SUPPLIED DATA.
-- ==== Sys2Proof/Machine/Group.lean ====
section
/-! DEFINITION. Line group messages received and sent (15_line_group_and_time.md R370 to R383;
10_ledger_and_deadlines.md R269), and the switch, ARP and ICMP echo (R369, R371). -/

namespace Sys2Proof.Machine

namespace Code
abbrev groupNotFormed : Nat := 0x31
abbrev groupMismatch : Nat := 0x32
abbrev timeNotLocked : Nat := 0x34
abbrev axisInvalid : Nat := 0x35
end Code

/-! ### Receiving (R373, R374) -/

/-- A message's header matches this module (R373). A standalone module accepts none (R372). -/
def State.grpMatches (s : State) (h : GrpHdr) : Bool :=
  match s.group with
  | none => false
  | some g => h.version == 1 && h.configId == Grp.configId g && h.length.toNat == h.payloadBytes

/-- Acknowledges a message that asks for it. -/
def State.grpAck (s : State) (h : GrpHdr) : State :=
  if bit h.flags.toNat 0 then s.groupSend (some h.sender.toNat) 0x09 (natLe 4 h.seq.toNat) else s

/-- A SEQ is among the last 256 seen from a sender. -/
def State.grpSeen (s : State) (h : GrpHdr) : Bool := (Tab.getD s.net.seen h.sender.toNat []).contains h.seq

/-- Notes a SEQ as seen. -/
def State.noteSeq (s : State) (h : GrpHdr) : State :=
  { s with net := { s.net with
      seen := Tab.updD s.net.seen h.sender.toNat [] fun l => (h.seq :: l).take 256 } }

/-- A message is received: discarded and counted, discarded as a duplicate, or performed. -/
def State.receive (s : State) (h : GrpHdr) (body : State → State) : State :=
  if !s.grpMatches h then s.count .netGroupRxDrop []
  else if s.grpSeen h then s.grpAck h
  else body ((s.noteSeq h).grpAck h)

/-! ### CAPS (R370, R375, R382) -/

/-- Changes the state of strip k. -/
def State.updStrip (s : State) (k : Nat) (f : StripState → StripState) : State :=
  if k = 0 then { s with net := { s.net with strip0 := f s.net.strip0 } }
  else { s with net := { s.net with strip1 := f s.net.strip1 } }

/-- The state of strip k. -/
def State.strip (s : State) (k : Nat) : StripState := if k = 0 then s.net.strip0 else s.net.strip1

/-- The strips between this module and a peer fail the check of R382: one of the two names the other,
and no equal strip answers it. -/
def State.stripsFail (s : State) (g : Bytes) (peer : Nat) : Bool :=
  let own := s.ownStrips g
  let theirs := s.memberStrips g peer
  own.any (fun e => byteAt e.1 0 == peer && !stripPasses e (Grp.index g) theirs) ||
    theirs.any fun e => byteAt e.1 0 == Grp.index g && !stripPasses e peer own

/-- A peer's CAPS agrees with this module on GROUP_SIZE and on the PTP domain (R375). -/
def State.capsAgree (s : State) (g : Bytes) (peer : Nat) : Bool :=
  match Tab.get s.net.peers peer with
  | some p => p.caps.size == Grp.size g && p.caps.domain == s.ptpDomain
  | none => true

/-- A peer's CAPS decides the strips that name it; a check that fails, of the strips or of the capabilities (R382, R397;
DEDUCED, notes/assumptions/168.md), is reported when what the peer says is new. -/
def State.checkStrips (s : State) (g : Bytes) (peer : Nat) (fresh : Bool) : State :=
  let s := (s.ownStrips g).zipIdx.foldl (fun s (e, k) =>
    if byteAt e.1 0 ≠ peer then s else
    s.updStrip k fun t => { t with active := stripPasses e (Grp.index g) (s.memberStrips g peer) }) s
  if fresh && (s.stripsFail g peer || !s.capsAgree g peer) then
    s.flagLog .netGroupFlags [] 0 { errorRec 5 with status := Code.groupMismatch, arg0 := n64 peer }
  else s

/-- The group has been FORMED once it is. -/
def State.noteFormed (s : State) : State :=
  if s.groupState = 2 then { s with net := { s.net with everFormed := true } } else s

/-- Two modules claim one index. -/
def State.dupIndex (s : State) (i : Nat) : State :=
  s.flagLog .netGroupFlags [] 5 { errorRec 5 with arg0 := n64 i }

/-- A CAPS message. -/
def State.caps (s : State) (h : GrpHdr) (m : CapsMsg) : State :=
  match s.group with
  | none => s
  | some g =>
      if h.mac = Config.macAddress then
        let s := { s with net := { s.net with noForward := true } }
        s.flagLog .netGroupFlags [] 6 (errorRec 5)
      else if m.index = Grp.index g then s.dupIndex m.index
      else
        let old := Tab.get s.net.peers m.index
        let clash := match old with
          | some p => p.present && p.mac != h.mac
          | none => false
        let again := match old with
          | some p => p.excluded
          | none => false
        let put (x : Bool) : State :=
          let p : Peer := { mac := h.mac, ip := h.ip, caps := m, present := true, excluded := x }
          { s with net := { s.net with peers := Tab.put s.net.peers m.index p } }
        if clash || again then
          let s := put true
          if clash && !again then s.dupIndex m.index else s
        else
          let fresh := match old with
            | some p => !p.present || capsStrips p.caps != capsStrips m || p.caps.size != m.size || p.caps.domain != m.domain
            | none => true
          ((put false).checkStrips g m.index fresh).noteFormed

/-- The payload of this module's CAPS (the order of the fields is that of R374's list; their widths
are a DESIGN CHOICE, notes/assumptions/19.md). -/
def State.capsBytes (s : State) (g : Bytes) : Bytes :=
  natLe 1 (Grp.index g) ++ natLe 1 (Grp.size g) ++ natLe 4 s.boot.fwVersion.toNat ++
  ((s.img.running.map Image.imageId).getD (List.replicate 16 0)) ++ natLe 4 s.img.gen.toNat ++
  bytesAt g 0x24 16 ++ natLe 1 (TbSt.code s.time.tb0.st) ++ natLe 1 s.ptpDomain ++
  natLe 3 (((List.range 24).map fun i => b2n (i == Grp.index g || s.peerHere i) * 2 ^ i).foldl (· + ·) 0)
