/-- A request joins a decode stream at an index of its order. -/
def State.request (s : State) (n library sample position : Nat) (by' : Option CmdRef)
    (outAddr outBytes : Nat) (det : Bool) : State :=
  let (s, early, e) := s.lookUp library sample
  let r : DecReq :=
    { library := library, sample := sample, by' := by', outAddr := outAddr, outBytes := outBytes
      position := position, engine := 0, start := 0, stop := 0, cycles := 0, mcus := 0, early := early
      outcome := none, lostMcu := 0, lostByte := 0, lostCount := 0, planes := [], bits12 := false
      entry := e, delivered := false, event := 0, det := det, mayCache := true }
  let d := s.decStream n
  s.setDec n { d with reqs := d.reqs ++ [r] }

/-- The engine with the lowest stamp, the lower number winning a tie. -/
def lowestStamp (st : List Nat) : Nat × Nat :=
  st.zipIdx.foldl (fun m (v, i) => if v < m.1 then (v, i) else m) (st.headD 0, 0)

/-- The mean decode cycles per MCU behind a request that starts at a stamp. -/
def DecStream.mean (d : DecStream) (start initial : Nat) : Rat :=
  let done := (d.hist.filter fun h => decide (h.1 < start) && decide (0 < h.2.2)).mergeSort
    fun a b => decide (a.1 ≤ b.1)
  let last := done.drop (done.length - 256)
  if last.isEmpty then (initial : Rat)
  else (last.map fun h => ((h.2.1 : Nat) : Rat) / ((h.2.2 : Nat) : Rat)).foldl (· + ·) 0 / (last.length : Rat)

/-- The budget of a request (R335). -/
def State.budgetOf (s : State) (d : DecStream) (start mcus : Nat) : Nat :=
  let (_, _, factor, floor, initial) := s.decLimits
  max floor ((((factor * mcus : Nat) : Rat) * d.mean start initial).floor.toNat)

/-- The outcome flag of DEC_FLAGS. -/
def decFlag (code : Nat) : Option Nat :=
  match code with
  | 0x40 => some 0
  | 0x41 => some 1
  | 0x42 => some 2
  | 0x44 => some 3
  | 0x43 => some 4
  | 0x48 => some 5
  | _ => none

/-- What a sample's bytes decode to: outcome, lost MCU, byte and count, MCUs, planes, precision. -/
structure Outcome' where
  code : Nat
  lostMcu : Nat := 0
  lostByte : Nat := 0
  lostCount : Nat := 0
  mcus : Nat := 0
  planes : List (List (List Nat)) := []
  bits12 : Bool := false

/-- Decodes the bytes of a sample. -/
def decodeBytes (data : Bytes) (maxW maxH : Nat) : Outcome' :=
  let j := readJpeg data
  match j.refused maxW maxH with
  | some code => { code := code }
  | none =>
      let d := j.decode
      let (mx, my, _, _) := j.mcus
      let twelve := ((j.sof.map fun f => f.1)).getD false
      { code := if d.lost.isEmpty then Code.ok else Code.decodeDamaged
        lostMcu := d.lost.foldl min (d.lost.headD 0), lostByte := d.errAt.getD 0, lostCount := d.lost.length
        mcus := mx * my, planes := j.planes d, bits12 := twelve }

/-- A request takes its engine, its stamps and its outcome. -/
def State.settleReq (s : State) (n : Nat) (r : DecReq) (o : Outcome') (cycles : Nat) : State :=
  let d := s.decStream n
  let (start, e) := lowestStamp d.stamps
  let r := { r with
    engine := e, start := start, stop := start + cycles, cycles := cycles, mcus := o.mcus
    outcome := some o.code, lostMcu := o.lostMcu, lostByte := o.lostByte, lostCount := o.lostCount
    planes := o.planes, bits12 := o.bits12 }
  let counted := o.code == Code.ok || o.code == Code.decodeDamaged
  let s := s.setDec n { d with
    stamps := d.stamps.set e r.stop
    reqs := d.reqs.map fun x => if x.position = r.position then r else x
    hist := if counted then d.hist ++ [(r.stop, r.cycles, r.mcus)] else d.hist }
  match decFlag o.code with
  | some b => s.setFlag .decFlags [] b
  | none => s

/-- The first request of a stream that has no outcome. -/
def DecStream.waiting (d : DecStream) : Option DecReq := d.reqs.find? fun r => r.outcome.isNone

/-- Requests at the head that ended without their engine advancing take their outcomes. -/
def State.settleEarly (s : State) (n : Nat) : Nat → State
  | 0 => s
  | f + 1 => match (s.decStream n).waiting with
      | some r => match r.early with
          | some code => (s.settleReq n r { code := code } 0).settleEarly n f
          | none => s
      | none => s

/-- Settles the early ends of a stream. -/
def State.settleDec (s : State) (n : Nat) : State := s.settleEarly n ((s.decStream n).reqs.length)

/-! ### The sample cache (R338) -/

/-- Bytes of a cached sample. -/
def CacheEntry.bytes (e : CacheEntry) : Nat :=
  (e.planes.foldl (fun t p => t + p.foldl (fun t r => t + r.length) 0) 0) * (if e.bits12 then 2 else 1)

/-- Training state in the sample cache region (R355). -/
def Image.trainBytes (i : Image) : Nat :=
  let ws := (List.range (i.cnt 8)).map i.weight |>.filter Wt.trainable
  let t := sum (ws.map Wt.elements)
  let cand := (i.kindOf 15 4).map fun p => byteAt p 4
  sum ((i.kindOf 15 3).map fun r =>
    t * (if byteAt r 4 = 0 then 12 else 16) + byteAt r 8 * t * 4 +
    (if cand.contains (byteAt r 1) then 2 * sum (ws.map Wt.dataLength) else 0))

/-- What the sample cache has of its region: 8 GiB where the image has a training record, less the training state
(R355, 17_memory.md R441). -/
def State.cacheSize (s : State) : Nat :=
  match s.img.running with
  | none => 0
  | some i => if (i.kindOf 15 3).isEmpty then 0 else 0x200000000 - i.trainBytes

/-- Removes the least recently used samples until the rest fits. -/
def trimCache (size : Nat) : Nat → List CacheEntry → List CacheEntry
  | 0, l => l
  | n + 1, l => if (l.map CacheEntry.bytes).foldl (· + ·) 0 ≤ size then l else trimCache size n (l.drop 1)

/-- Two samples have one key: library, SAMPLE_INDEX and DATA_LENGTH. -/
def CacheEntry.sameKey (a b : CacheEntry) : Bool :=
  a.library == b.library && a.sample == b.sample && a.dataLength == b.dataLength

/-- Puts a sample into the cache, as the one used last. -/
def State.cacheSample (s : State) (e : CacheEntry) : State :=
  if s.cacheSize < e.bytes then s else
  let l := (s.cap.cache.filter fun x => !x.sameKey e) ++ [e]
  { s with cap := { s.cap with cache := trimCache s.cacheSize l.length l } }

/-- The cached copy of a request's sample. -/
def State.cacheHit (s : State) (r : DecReq) : Option CacheEntry :=
  s.cap.cache.find? fun e => e.library == r.library && e.sample == r.sample &&
    e.dataLength == LEntry.length r.entry

/-- The budget test of a request whose sample takes some cycles (R335, R338): a decode that reaches its budget is
abandoned there, and how far it had come is open; else it ends as `f` says. -/
def State.withinBudget (s : State) (n : Nat) (r : DecReq) (mcus cycles : Nat) (f : State → State) : State :=
  let d := s.decStream n
  let budget := s.budgetOf d (lowestStamp d.stamps).1 mcus
  if cycles < budget then f s else
  let (m, s) := s.draw (max 1 mcus)
  let (b, s) := s.draw (max 1 (LEntry.length r.entry))
  s.settleReq n r { code := Code.decodeTimeout, lostMcu := m, lostByte := b, mcus := mcus } budget
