/-! ### Deliveries (R350) -/

/-- The label of a sample under LABEL_SOURCE. -/
def sampleLabel (r e : Bytes) : Option Nat :=
  if LEntry.labelled e then some (LEntry.label e)
  else if Trn.labelSource r = 1 ∧ LEntry.source e = 1 then some (LEntry.verdict e) else none

/-- The class scores of the deep model have a label's class. -/
def State.labelFits (s : State) (l : Nat) : Bool :=
  match s.img.running with
  | none => false
  | some i => match (i.ops 0).getLast? with
      | some k =>
          let e := i.op k
          let n := match Op.opcode e with
            | 0x0201 => Op.mmN e
            | 0x0101 | 0x0102 | 0x0103 | 0x0104 => Op.outChannels e
            | _ => 16
          decide (l < n)
      | none => false

/-- A delivery event that contributes nothing. -/
def TrainJob.passOver (t : TrainJob) (event : Nat) : TrainJob :=
  { t with skipped := (t.skipped + 1) % 2 ^ 32, grads := t.grads ++ [(event, [], 0)] }

/-- A delivery event of a job: a skip, a sample that does not contribute, or one that does. -/
def State.deliverTrain (s : State) (j : Nat) (q : DecReq) : State :=
  match s.trainRec j with
  | none => s
  | some r =>
      let event := (s.trainJob j).events
      let code := q.outcome.getD 0
      let s := (s.markDelivered j q event).updTrain j fun t => { t with events := event + 1 }
      let s :=
        if skipped code then s.updTrain j fun t => t.passOver event
        else
          let unused := code == Code.decodeDamaged && !Trn.useDamaged r
          let s := if unused then s.setFlag .trainFlags [] 2 else s
          match (sampleLabel r q.entry).filter s.labelFits with
          | none => (s.setFlag .trainFlags [] 1).updTrain j fun t => t.passOver event
          | some label =>
              if unused then s.updTrain j fun t => t.passOver event
              else
                let shift := match s.lib q.library with
                  | some l => Lib.shift16 l.cfg
                  | none => 0
                let planes := augment r (s.trainJob j).epoch q.library q.sample shift q.bits12 q.planes
                s.updTrain j fun t => { t with queue := t.queue ++
                  [{ event := event, stream := LEntry.stream q.entry, label := label, wide := q.bits12, planes := planes }] }
      s.pumpTrain j

/-- SAMPLE_DELIVERY: the next delivery of a stream, if it is known. -/
def State.deliver (s : State) (n : Nat) : State :=
  match (s.decStream n).next with
  | none => s
  | some r => if n < 32 then s.deliverTrain n r else s.deliverSeat n r

/-! ### What units give at their commit (R349, R352, R357) -/

/-- The view of a sample after the forward pass. -/
def State.trainView (s : State) (i : Image) (t : TrainJob) (q : TrainSample) : TView :=
  let h := (q.planes.headD []).length
  let w := ((q.planes.headD []).headD []).length
  let rows := (List.range h).map fun y => (List.range w).map fun x =>
    q.planes.map fun p => (p.getD y []).getD x 0
  let env : Env :=
    { img := i, ops := i.ops 0, weight := s.weightNow i, fmt := if q.wide then 0x06 else 0x04, row0 := 0
      col0 := 0, rows := rows, extH := some h, extW := w, channels := q.planes.length, fixed := [] }
  let master (id k : Nat) : Option Val := (t.weights.find? fun x => x.1 == id).map fun x => fp (x.2.1.getD k 0)
  env.ops.foldl (fun v k => TView.run s v (i.op k)) { env := env, view := [], master := master }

TASK DESCRIPTION. Look for the string "theirs" in the records, and copy every line where it is found.

SOLVED PROBLEM.
  let theirs := s.memberStrips g peer
  own.any (fun e => byteAt e.1 0 == peer && !stripPasses e (Grp.index g) theirs) ||
    theirs.any fun e => byteAt e.1 0 == Grp.index g && !stripPasses e peer own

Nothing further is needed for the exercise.